1st patient dosed in Phase 2 trial of efzofitimod for SSc-ILD
Recruiting still underway for proof-of-concept study of aTyr therapy
Dosing has begun in a Phase 2 clinical trial evaluating aTyr Pharma’s efzofitimod, a first-in-class therapy for people with interstitial lung disease (ILD) associated with systemic sclerosis (SSc) — together known as SSc-ILD.
Recruitment for the proof-of-concept EFZO-CONNECT study (NCT05892614), which aims to enroll up to 25 adult patients, is ongoing at sites in Ohio and Louisiana. Additional locations in California, Illinois, Oklahoma, South Carolina, and Texas are expected to open soon.
“We are very pleased to begin patient dosing in EFZO-CONNECT,” Sanjay S. Shukla, MD, president and CEO of aTyr, said in a company press release.
“We believe there is compelling rationale that efzofitimod has the potential to target the underlying disease pathology [development] central to this form of ILD and positively impact lung function and improve outcomes in these patients,” Shukla said.
Scleroderma, or SSc, is marked by an overactive immune system that causes inflammation and fibrosis, or scarring, that can affect the skin, organs, and blood vessels. In ILD, the tissue around the air sacs in the lungs is damaged, leading to disease symptoms such as shortness of breath, a dry cough, and fatigue.
Current treatment for SSc-ILD involves immunosuppressants to dampen immune responses and anti-inflammatory medications to ease inflammation. Some patients may need oxygen therapy to support breathing. There are, however, no therapies that address the disease’s causes.
“Patients with SSc-ILD have limited treatment options and poor prognosis, with ILD being their leading cause of death,” said Kristin Highland, MD, director of the rheumatic lung disease program at the Cleveland Clinic, in Ohio.
“This study, which evaluates a therapy that targets the inflammatory and fibrotic characteristics of this disease, is an important step forward towards developing a treatment that can potentially improve the prognosis and quality of life for patients in need,” Highland said.

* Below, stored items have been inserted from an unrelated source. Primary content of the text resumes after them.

-- ==== Sys2Proof/Machine/Request.lean ====
section
/-! DEFINITION. The meanings of the operations at the ports: `RESET`, `EDGE`, `IDLE` and `POLL`. -/

namespace Sys2Proof.Machine

/-- `RESET` (42_reset_poll_idle.md R141): the four reset values, `tmr_restart` = 0. -/
def execReset (s : State) : Result := .next s.writeReset.quiet

/-- `IDLE` (42_reset_poll_idle.md R143): no register is written, `tmr_restart` = 0. -/
def execIdle (s : State) : Result := .next s.quiet

/-- `POLL` (42_reset_poll_idle.md R145): the response word is taken, no register is written; the request port is idle in
that cycle, so `tmr_restart` = 0 (30_encoding.md R70). -/
def execPoll (s : State) : Result := .next s.takeSample.quiet

/-- The ordered procedure of `EDGE` (41_edge_operation.md R96), its steps in the order of the rule, on the state whose
wires already show the operands. Phase codes 6 and 7 are a protocol violation whatever the operands (R120; log 8). -/
def edgeProcedure (level : Level) (et : Elapsed) (s : State) : State :=
  if s.phase = .done then s.quiet
  else if s.phase.named = false then s.abandon .protocol
  else
    match event level (classify et) with
    | none => s.abandon .timing
    | some ev =>
      if s.phase = .initial then
        match level with
        | .high => s.firstOne.enter .midOne
        | .low => s.firstZero.enter .midZero
      else
        match transition s.phase ev with
        | none => s.abandon .protocol
        | some nxt => s.advance nxt

/-- `EDGE level et` (41_edge_operation.md R95, R96). The classifier and the event function see the operands in every phase
(30_encoding.md R60); in DONE their values are not used (R97). -/
def execEdge (level : Level) (et : Elapsed) (s : State) : Result :=
  .next (edgeProcedure level et (s.drive (wiresOf (classify et) level)))

end Sys2Proof.Machine
end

Efzofitimod is designed to modulate neuropilin-2 (NRP2), a protein found at elevated levels in immune cells during inflammatory activity. As such, the therapy has the potential to reduce lung inflammation and scarring in patients with ILD.
According to Shukla, “efzofitimod has been shown preclinically to reduce lung and skin fibrosis in models of SSc, and NRP2, efzofitimod’s binding partner, is expressed in the skin of SSc patients.”

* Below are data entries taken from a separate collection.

-- ==== Sys2Proof/Tests/Slice0.lean ====
section
/-! SUPPORT. Tests: ill-formed terms, decoding of words written out from the spec, single operations on the vectors of
95_test_vectors.md, and for every statement with hypotheses a state and operands that meet them. -/

namespace Sys2Proof.Tests

open Machine

/-! ### Helpers -/

/-- A state with the given registers and nothing else of note. -/
def mk (phase : Phase) (cnt : Fin 15) (cw : CmdWord) (ready : Bool) : State :=
  { State.reset with phase := phase, cnt := cnt, cw := cw, ready := ready }

/-- The state after an operation. -/
def after (i : Instr) (s : State) : Option State :=
  match exec i s with
  | .next t => some t
  | .fault _ => none
  | .refused _ => none

/-- An operation's effect as 95_test_vectors.md prints it: the registers, `tmr_restart`, the cause. -/
def gives (i : Instr) (s t : State) (restart : Bool) (cause : Nat) : Bool :=
  match after i s with
  | some u => decide (regsOf u = regsOf t) && u.tmrRestart == restart && u.cause.number == cause
  | none => false

/-- The registers after the next step. -/
def stepRegs (s : State) : Option Regs :=
  match step s with
  | .next t => some (regsOf t)
  | .fault _ => none
  | .refused _ => none

/-- `decode` reads the word as the operation. -/
def reads (w : PortWord) (i : Instr) : Bool :=
  match decode w with
  | .ok j => decide (j = i)
  | .error _ => false

/-- The reset state as the vectors start from it. -/
abbrev s0 : State := mk .initial 14 0 false
abbrev s1 : State := mk .startOne 13 0x2000 false
abbrev m1 : State := mk .midOne 12 0x3000 false
abbrev m0 : State := mk .midZero 11 0x3000 false
abbrev z0 : State := mk .startZero 5 0x3540 false
abbrev waiting : State := mk .midOne 0 0x3541 false
abbrev done : State := mk .done 0 0x3541 true

/-! ### Ill-formed terms (40_timing_classifier.md R80, R85) -/

theorem test_wf_refuses_short_outside :
    (Instr.classifyShort 443).wf = false ∧ (Instr.classifyShort 1334).wf = false := by decide

theorem test_wf_refuses_long_outside :
    (Instr.classifyLong 1333).wf = false ∧ (Instr.classifyLong 2223).wf = false := by decide

theorem test_wf_refuses_invalid_inside :
    (Instr.classifyInvalid 444).wf = false ∧ (Instr.classifyInvalid 2222).wf = false := by decide

theorem test_wf_refuses_event_of_invalid :
    (Instr.event .low .invalid).wf = false ∧ (Instr.event .high .invalid).wf = false := by decide

theorem test_wf_accepts_the_bounds :
    (Instr.classifyShort 444).wf = true ∧ (Instr.classifyShort 1333).wf = true ∧ (Instr.classifyLong 1334).wf = true ∧
    (Instr.classifyLong 2222).wf = true ∧ (Instr.classifyInvalid 443).wf = true ∧
    (Instr.classifyInvalid 2223).wf = true := by decide

/-! ### Decoding: words written out from 30_encoding.md R57, R61, R62, R70 and 95_test_vectors.md -/

theorem test_decode_reset :
    reads (.req 0x40000000000000000#67) .reset ∧ reads (.req 0x5FFFFFFFFFFFFFFFF#67) .reset ∧
    reads (.req 0x70000000000000379#67) .reset := by decide

theorem test_decode_edge_high :
    reads (.req 0x30000000000000379#67) (.edge .high 889) ∧ reads (.req 0x3FFFFFFFFFFFFFFFF#67)
      (.edge .high 18446744073709551615) ∧ reads (.req 0x30000000100000379#67) (.edge .high 4294968185) := by decide

theorem test_decode_edge_low :
    reads (.req 0x200000000000006F2#67) (.edge .low 1778) ∧ reads (.req 0x20000000000000000#67) (.edge .low 0) := by
  decide

theorem test_decode_idle :
    reads (.req 0x00000000000000000#67) .idle ∧ reads (.req 0x1FFFFFFFFFFFFFFFF#67) .idle := by decide

theorem test_decode_poll : reads (.rsp 0x13541#17) .poll ∧ reads (.rsp 0x00000#17) .poll := by decide

theorem test_decode_inert :
    reads (.dsp 0b000101#6) .edgeInert ∧ reads (.dsp 0b111101#6) .edgeInert ∧
    reads (.dsp 0b010101#6) .edgeInert := by decide

theorem test_decode_timing_working :
    reads (.dsp 0b100000#6) .edgeTimingWorking ∧ reads (.dsp 0b101011#6) .edgeTimingWorking ∧
    reads (.dsp 0b111001#6) .edgeTimingWorking := by decide

theorem test_decode_timing_initial :
    reads (.dsp 0b100100#6) .edgeTimingInitial ∧ reads (.dsp 0b101100#6) .edgeTimingInitial := by decide

theorem test_decode_first_h :
    reads (.dsp 0b001100#6) .edgeFirstH ∧ reads (.dsp 0b011100#6) .edgeFirstH := by decide

theorem test_decode_first_l :
    reads (.dsp 0b000100#6) .edgeFirstL ∧ reads (.dsp 0b010100#6) .edgeFirstL := by decide

theorem test_decode_the_six_legal_rows :
    reads (.dsp 0b001000#6) .edgeS1Sh ∧ reads (.dsp 0b000001#6) .edgeM1Sl ∧ reads (.dsp 0b010001#6) .edgeM1Ll ∧
    reads (.dsp 0b001010#6) .edgeM0Sh ∧ reads (.dsp 0b011010#6) .edgeM0Lh ∧ reads (.dsp 0b000011#6) .edgeS0Sl := by decide

theorem test_decode_the_ten_violations :
    reads (.dsp 0b000000#6) .edgeS1ViolSl ∧ reads (.dsp 0b010000#6) .edgeS1ViolLl ∧
    reads (.dsp 0b011000#6) .edgeS1ViolLh ∧ reads (.dsp 0b001001#6) .edgeM1ViolSh ∧
    reads (.dsp 0b011001#6) .edgeM1ViolLh ∧ reads (.dsp 0b000010#6) .edgeM0ViolSl ∧
    reads (.dsp 0b010010#6) .edgeM0ViolLl ∧ reads (.dsp 0b001011#6) .edgeS0ViolSh ∧
    reads (.dsp 0b010011#6) .edgeS0ViolLl ∧ reads (.dsp 0b011011#6) .edgeS0ViolLh := by decide

theorem test_decode_unreach :
    reads (.dsp 0b000110#6) .edgeUnreach ∧ reads (.dsp 0b111111#6) .edgeUnreach := by decide

theorem test_decode_table_words :
    decodeTableWord 72 0x300000000000006F2 = some (.edge .high 1778) ∧ decodeTableWord 67 0 = some .idle ∧
    decodeTableWord 8 0b011010 = some .edgeM0Lh ∧ decodeTableWord 24 0 = some .poll := by decide

theorem test_decode_table_refuses :
    decodeTableWord 0 0 = none ∧ decodeTableWord 72 (2 ^ 67) = none ∧ decodeTableWord 8 64 = none ∧
    decodeTableWord 24 (2 ^ 17) = none ∧ decodeTableWord 16 0 = none := by decide

theorem test_fetch_word_runs_the_edge :
    stepRegs (State.reset.withFetchWord 72 0x30000000000000379) = some ⟨0x2000, 13, .midOne, false⟩ := by decide

theorem test_fetch_word_runs_the_case :
    stepRegs ((mk .initial 12 0x3000 false).withFetchWord 8 0b010001) = some ⟨0x3000, 11, .midZero, false⟩ := by decide

/-- The next step after `withFetchWord` answers what the row's own meaning answers (log 2). -/
theorem test_fetch_word_agrees_with_the_row :
    step (s0.withFetchWord 8 0b001100) = exec .edgeFirstH (fetch (s0.withFetchWord 8 0b001100)).2 ∧
    step (s0.withFetchWord 8 0b100000) = exec .edgeTimingWorking (fetch (s0.withFetchWord 8 0b100000)).2 :=
  ⟨rfl, rfl⟩

/-! ### One operation on the vectors of 95_test_vectors.md -/

/-- V7 rows 3, 5. -/
theorem test_reset :
    gives .reset z0 s0 false 0 ∧ gives .reset done s0 false 0 := by decide

/-- V7 rows 11, 13. -/
theorem test_idle :
    gives .idle (mk .midZero 1 0x3540 false) (mk .midZero 1 0x3540 false) false 0 ∧
    gives .idle done done false 0 := by decide

/-- V7 row 9. -/
theorem test_reset_beats_edge :
    stepRegs { s0 with inputs := [⟨0x70000000000000379#67, false⟩] } = some resetRegs := by decide

/-- V8 rows 3, 5, 6, 8. -/
theorem test_poll :
    (after .poll z0).map (·.sample) = some 0x00000#17 ∧ (after .poll done).map (·.sample) = some 0x13541#17 ∧
    (after .poll (mk .done 0 0 true)).map (·.sample) = some 0x10000#17 ∧
    (after .poll (mk .done 0 0x2AAA true)).map (·.sample) = some 0x12AAA#17 := by decide

/-- V3 rows 1, 4, 7, 8. -/
theorem test_edge_first_valid :
    gives (.edge .high 889) s0 (mk .midOne 13 0x2000 false) true 0 ∧
    gives (.edge .high 2222) s0 (mk .midOne 13 0x2000 false) true 0 ∧
    gives (.edge .low 1333) s0 (mk .midZero 13 0 false) true 0 ∧
    gives (.edge .low 1334) s0 (mk .midZero 13 0 false) true 0 := by decide

/-- V3 rows 10, 14; V4 rows 1, 12. -/
theorem test_edge_invalid :
    gives (.edge .high 2223) s0 s0 false 1 ∧ gives (.edge .high 4294968185) s0 s0 false 1 ∧
    gives (.edge .high 443) s1 s0 false 1 ∧ gives (.edge .low 300) waiting s0 false 1 := by decide

/-- V6b rows 1, 3. -/
theorem test_edge_inert :
    gives (.edge .high 889) done done false 0 ∧ gives (.edge .high 50) done done false 0 := by decide

/-- V5 rows 1 to 4. -/
theorem test_edge_start_one :
    gives (.edge .low 889) s1 s0 false 2 ∧ gives (.edge .high 889) s1 (mk .midOne 12 0x3000 false) true 0 ∧
    gives (.edge .low 1778) s1 s0 false 2 ∧ gives (.edge .high 1778) s1 s0 false 2 := by decide

/-- V5 rows 5 to 8. -/
theorem test_edge_mid_one :
    gives (.edge .low 889) m1 (mk .startOne 12 0x3000 false) true 0 ∧ gives (.edge .high 889) m1 s0 false 2 ∧
    gives (.edge .low 1778) m1 (mk .midZero 11 0x3000 false) true 0 ∧ gives (.edge .high 1778) m1 s0 false 2 := by decide

/-- V5 rows 9 to 12. -/
theorem test_edge_mid_zero :
    gives (.edge .low 889) m0 s0 false 2 ∧ gives (.edge .high 889) m0 (mk .startZero 11 0x3000 false) true 0 ∧
    gives (.edge .low 1778) m0 s0 false 2 ∧ gives (.edge .high 1778) m0 (mk .midOne 10 0x3400 false) true 0 := by decide

/-- V5 rows 13 to 16. -/
theorem test_edge_start_zero :
    gives (.edge .low 889) z0 (mk .midZero 4 0x3540 false) true 0 ∧ gives (.edge .high 889) z0 s0 false 2 ∧
    gives (.edge .low 1778) z0 s0 false 2 ∧ gives (.edge .high 1778) z0 s0 false 2 := by decide

/-- V6 rows 1 to 3. -/
theorem test_edge_completes :
    gives (.edge .low 889) waiting done false 0 ∧
    gives (.edge .low 1778) (mk .midOne 1 0x3802 false) (mk .done 0 0x3802 true) false 0 ∧
    gives (.edge .low 889) (mk .startZero 1 0x3000 false) (mk .done 0 0x3000 true) false 0 := by decide

/-- V6 rows 4 to 8. -/
theorem test_edge_does_not_complete :
    gives (.edge .high 889) (mk .startOne 1 0x3002 false) (mk .midOne 0 0x3003 false) true 0 ∧
    gives (.edge .high 1778) (mk .midZero 1 0x3540 false) waiting true 0 ∧
    gives (.edge .high 889) (mk .midZero 1 0x3540 false) (mk .startZero 1 0x3540 false) true 0 ∧
    gives (.edge .low 889) (mk .midOne 1 0x3802 false) (mk .startOne 1 0x3802 false) true 0 ∧
    gives (.edge .low 1778) waiting s0 false 3 := by decide

/-- V3 rows 1, 5 and V5 rows 2, 5, 7, 10, 12, 13: the cases on their own. -/
theorem test_cases_that_go_on :
    gives .edgeFirstH s0 (mk .midOne 13 0x2000 false) true 0 ∧
    gives .edgeFirstL s0 (mk .midZero 13 0 false) true 0 ∧
    gives .edgeS1Sh s1 (mk .midOne 12 0x3000 false) true 0 ∧
    gives .edgeM1Sl m1 (mk .startOne 12 0x3000 false) true 0 ∧
    gives .edgeM1Ll m1 (mk .midZero 11 0x3000 false) true 0 ∧
    gives .edgeM0Sh m0 (mk .startZero 11 0x3000 false) true 0 ∧
    gives .edgeM0Lh m0 (mk .midOne 10 0x3400 false) true 0 ∧
    gives .edgeS0Sl z0 (mk .midZero 4 0x3540 false) true 0 := by decide

/-- V6 rows 1 to 3, 8: the cases on their own; V6b row 1. -/
theorem test_cases_that_complete :
    gives .edgeM1Sl waiting done false 0 ∧
    gives .edgeM1Ll (mk .midOne 1 0x3802 false) (mk .done 0 0x3802 true) false 0 ∧
    gives .edgeS0Sl (mk .startZero 1 0x3000 false) (mk .done 0 0x3000 true) false 0 ∧
    gives .edgeM1Ll waiting s0 false 3 ∧ gives .edgeInert done done false 0 := by decide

This study, which evaluates a therapy that targets the inflammatory and fibrotic characteristics of this disease, is an important step forward towards developing a treatment that can potentially improve the prognosis and quality of life for patients in need.

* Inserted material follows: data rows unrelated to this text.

-- ==== Sys2Proof/Machine/Bits.lean ====
section
/-! DEFINITION. Bits, fields and bytes in the spec's numbering: bit 0 is the leftmost (spec/00_scope.md R14), the byte at the lowest
address is the leftmost (spec/20_memory.md R90). -/

namespace Sys2Proof.Machine

/-- `v{i}`: bit `i` counted from the left (R14). -/
def bitAt {w : Nat} (v : BitVec w) (i : Nat) : Bool := v.getMsbD i

/-- `v{a..a+n-1}`: the `n`-bit field whose leftmost bit is bit `a` (R14). -/
def field {w : Nat} (v : BitVec w) (a n : Nat) : BitVec n := v.extractLsb' (w - a - n) n

/-- A halfword from its two bytes (R90). -/
def be16 : List Byte → Half
  | [a, b] => a ++ b
  | _ => 0

/-- A word from its four bytes (R90). -/
def be32 : List Byte → Word
  | [a, b, c, d] => a ++ b ++ c ++ d
  | _ => 0

/-- A doubleword from its eight bytes (R90). -/
def be64 : List Byte → DWord
  | [a, b, c, d, e, f, g, h] => a ++ b ++ c ++ d ++ e ++ f ++ g ++ h
  | _ => 0

/-- The two bytes of a halfword (R90). -/
def bytes16 (v : Half) : List Byte := [field v 0 8, field v 8 8]

/-- The four bytes of a word (R90). -/
def bytes32 (v : Word) : List Byte := [field v 0 8, field v 8 8, field v 16 8, field v 24 8]

/-- The eight bytes of a doubleword (R90). -/
def bytes64 (v : DWord) : List Byte :=
  [field v 0 8, field v 8 8, field v 16 8, field v 24 8, field v 32 8, field v 40 8, field v 48 8, field v 56 8]

/-- Consecutive words from a byte string, as the multiple-register instructions read them. -/
def wordsOf : List Byte → List Word
  | a :: b :: c :: d :: rest => be32 [a, b, c, d] :: wordsOf rest
  | _ => []

/-- `sext_32` of a halfword (R15). -/
def sext32 (v : Half) : Word := v.signExtend 32

/-- The last bit of a draw, as a choice between two outcomes. -/
def coin (v : DWord) : Bool := v.getLsbD 0

/-- `trunc_mode` (R176): bits 1-31 in the 31-bit mode, bits 8-31 in the 24-bit mode. -/
def truncMode (amode : Bool) (v : Word) : Addr :=
  if amode then v.setWidth 31 else (v.setWidth 24).setWidth 31

/-- An address kept within the addressing mode: modulo 2^31 or modulo 2^24 (R103). -/
def wrapMode (amode : Bool) (a : Addr) : Addr :=
  if amode then a else (a.setWidth 24).setWidth 31

/-- Bits 1-19 of an address: its 4K-byte block (R81). -/
def blockOf (a : Addr) : Block := a.extractLsb' 12 19

/-- The same list with later repeats of an element left out. -/
def distinct {α : Type} [DecidableEq α] : List α → List α
  | [] => []
  | x :: rest => x :: (distinct rest).filter (fun y => decide (y ≠ x))

end Sys2Proof.Machine
end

EFZO-CONNECT is enrolling patients with active disease or with worsened lung function during the previous year. Participants will be receiving the immunosuppressant mycophenolate mofetil or related compounds as a background regimen.
Given intravenously, or into a vein, the therapy will be administered at doses of 270 mg or 450 mg. The patients will be randomly assigned to one of the two monthly doses of efzofitimod or a placebo for a total of six doses over 28 weeks, or about six months.
The study’s objectives are the therapy’s impact on lung, skin, and systemic (bodywide) manifestations of SSc-ILD, as well as its safety and tolerability.
The medication recently received orphan drug and fast-track designations in the U.S. for its potential to treat SSc-ILD. In the European Union, it was given orphan drug status for SSc.
Efzofitimod also is being tested in EFZO-FIT (NCT05415137), an aTyr-sponsored Phase 3 study for pulmonary sarcoidosis. That condition is characterized by small clumps of inflammatory cells that form in the lungs.
In a previous Phase 1/2 trial (NCT03824392), efzofitimod was found to safely improve lung function and lessen related symptoms such as shortness of breath, cough, and fatigue in pulmonary sarcoidosis patients.